> WHAT IS BEING ASKED: Determine which lines of the records include the word "Place", and copy them.

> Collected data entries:
Segment Open
-- ==== Sys2Proof/Machine/Ops.lean ====
section
/-! DEFINITION. Machine/Ops.lean: the shared operations over memory, flags, pins and the sequencer: the buffer reads
and writes with their race (20_memory.md R56, R66), the error flags (60_exceptions.md R160), starting and ending an
operation (30_encoding.md R76, 40_transmitter.md R97), and block reset (70_reset_and_hazards.md R180). -/

namespace Sys2Proof.Machine

/-! ## Memory -/

/-- The byte at an offset, or none where no write has reached it since block reset (R44). -/
def Memory.read : Memory → Nat → Option Byte
  | [], _ => none
  | (k, b) :: rest, a => if k = a then some b else Memory.read rest a

/-- Write one byte, keeping the addresses strictly rising. -/
def Memory.write : Memory → Nat → Byte → Memory
  | [], a, b => [(a, b)]
  | (k, c) :: rest, a, b =>
    if a < k then (a, b) :: (k, c) :: rest
    else if a = k then (a, b) :: rest
    else (k, c) :: Memory.write rest a b

/-- Write bytes at rising offsets from a (R56). -/
def Memory.writeBytes (m : Memory) (a : Nat) : List Byte → Memory
  | [] => m
  | b :: bs => Memory.writeBytes (m.write a b) (a + 1) bs

/-- Whether the running operation reads a buffer the host may be writing: DRAW or PRINT runs (R66). -/
def racing (s : State) : Bool := s.run && (opcField s.cur == 0x7#4 || opcField s.cur == 0x8#4)

/-- The buffers as the host sees them: its own writes in order, the ones the engine does not see yet too (R64). -/
def hostMemory (s : State) : Memory := s.posted.foldl (fun m w => m.writeBytes w.off w.bytes) s.mem

/-- The byte the host sees at an offset, or none where nothing was written since block reset (R44). -/
def hostByte (s : State) (a : Nat) : Option Byte := (hostMemory s).read a

/-- The oldest racing write becomes visible to the engine (R66). -/
def drainOne (s : State) : State :=
  match s.posted with
  | [] => s
  | w :: ws => { s with mem := s.mem.writeBytes w.off w.bytes, posted := ws }

/-- Every racing write becomes visible. -/
def drainAll (s : State) : State := { s with mem := hostMemory s, posted := [] }

/-- A host write of bytes to a buffer (R56). While DRAW or PRINT runs, the engine may see the old or the new bytes,
the whole write at once (R60, R66): the write is posted and a drain turn makes it visible. Otherwise it is visible at
once (R65). -/
def hostStore (a : Nat) (bs : List Byte) (s : State) : State :=
  if racing s then { s with posted := s.posted ++ [{ off := a, bytes := bs }] }
  else { s with mem := (hostMemory s).writeBytes a bs, posted := [] }

/-! ## Error flags -/

/-- The three causes of R160. -/
inductive ErrorFlag where
  | illegal | busy | notcfg
  deriving DecidableEq, Repr

/-- raise ERR_x: set the sticky flag and do nothing else (R160, R165). This is the block's only exception entry; it
saves no state and transfers control nowhere, and there is no return from it (R166). -/
def raise (e : ErrorFlag) (s : State) : State :=
  match e with
  | .illegal => { s with errIllegal := true }
  | .busy => { s with errBusy := true }
  | .notcfg => { s with errNotcfg := true }

/-- A host write of v to STATUS: each error flag whose bit of v is 1 is cleared (R32, R166). -/
def clearErrors (v : Word) (s : State) : State :=
  { s with
    errIllegal := s.errIllegal && !v.getLsbD 8
    errBusy := s.errBusy && !v.getLsbD 9
    errNotcfg := s.errNotcfg && !v.getLsbD 10 }

/-! ## Starting and ending an operation -/

/-- CUR <- v; BUSY <- 1; POS <- the operation's first micro-op (R76). -/
def accept (v : Word) (first : Place) (s : State) : State :=
  { s with cur := v, run := true, pos := first, stage := .begin }

/-- The same for an operation that begins with the page loop: y starts at 0 (R122). -/
def acceptPages (v : Word) (s : State) : State :=
  { s with cur := v, run := true, pos := .pageSelect, stage := .begin, pg := 0#3 }

/-- An OP write of a legal descriptor (R76, the first, third and fourth outcome): busy raises ERR_BUSY, a transfer
operation on an unconfigured block raises ERR_NOTCFG (R163), and otherwise the operation starts. -/
def submit (needsCfg : Bool) (start : State → State) (s : State) : Result :=
  if s.run then .next (raise .busy s)
  else if needsCfg && !s.cfg.spe then .next (raise .notcfg s)
  else .next (start s)

/-- An OP write of a word that spells no operation (R76, the first and second outcome; R161). -/
def submitIllegal (s : State) : Result :=
  if s.run then .next (raise .busy s) else .next (raise .illegal s)

/-- The last micro-op has completed: BUSY <- 0, no event (R97). The buffers are the host's alone again, so every write
that raced with the operation is visible from now on (R65). -/
def finish (s : State) : State := drainAll { s with run := false, stage := .begin }

/-- POS moves to another micro-op, which has not begun. -/
def goTo (p : Place) (s : State) : State := { s with pos := p, stage := .begin }

/-! ## Events and pins -/

/-- emit E (R8). -/
def emit (e : Event) (s : State) : State := { s with trace := s.trace ++ [e] }

/-- pin RST <- l, emitting Rst(l) (R94). -/
def drivePinRst (l : Bool) (s : State) : State := emit (.rst l) { s with pinRst := l }

/-- configure (R95): CFG and CFGD take their constants, SCK its idle level, CS is asserted, Cfg is emitted. -/
def configure (s : State) : State :=
  emit .cfg { s with cfg := configuredCfg, pinSck := configuredCfg.cpol, pinCs := false }

/-- Steps 1 of send: DC is driven, even to the level it has (R91, R102). -/
def beginSend (dc : Bool) (b : Byte) (s : State) : State := { s with pinDc := dc, stage := .load b }

/-- Step 2 of send: the byte is loaded and TC falls (R91). -/
def loadByte (b : Byte) (s : State) : State :=
  { s with dr := b, shift := b, bitcnt := 8#4, tc := false, stage := .shift .setUp }

/-! ## Block reset -/

/-- Every piece of state at its reset value while RESET_N = 0 (R42, R180, R182). What the run has already put out
stays put out: the trace, the answers to reads, the number of draws, and the moves still to come. -/
def blockReset (s : State) : State :=
  { State.reset with
    resetN := false, turns := s.turns, trace := s.trace, reads := s.reads, draws := s.draws }

end Sys2Proof.Machine
end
Segment Closed
> WRITTEN SOLUTION:
def accept (v : Word) (first : Place) (s : State) : State :=
def goTo (p : Place) (s : State) : State := { s with pos := p, stage := .begin }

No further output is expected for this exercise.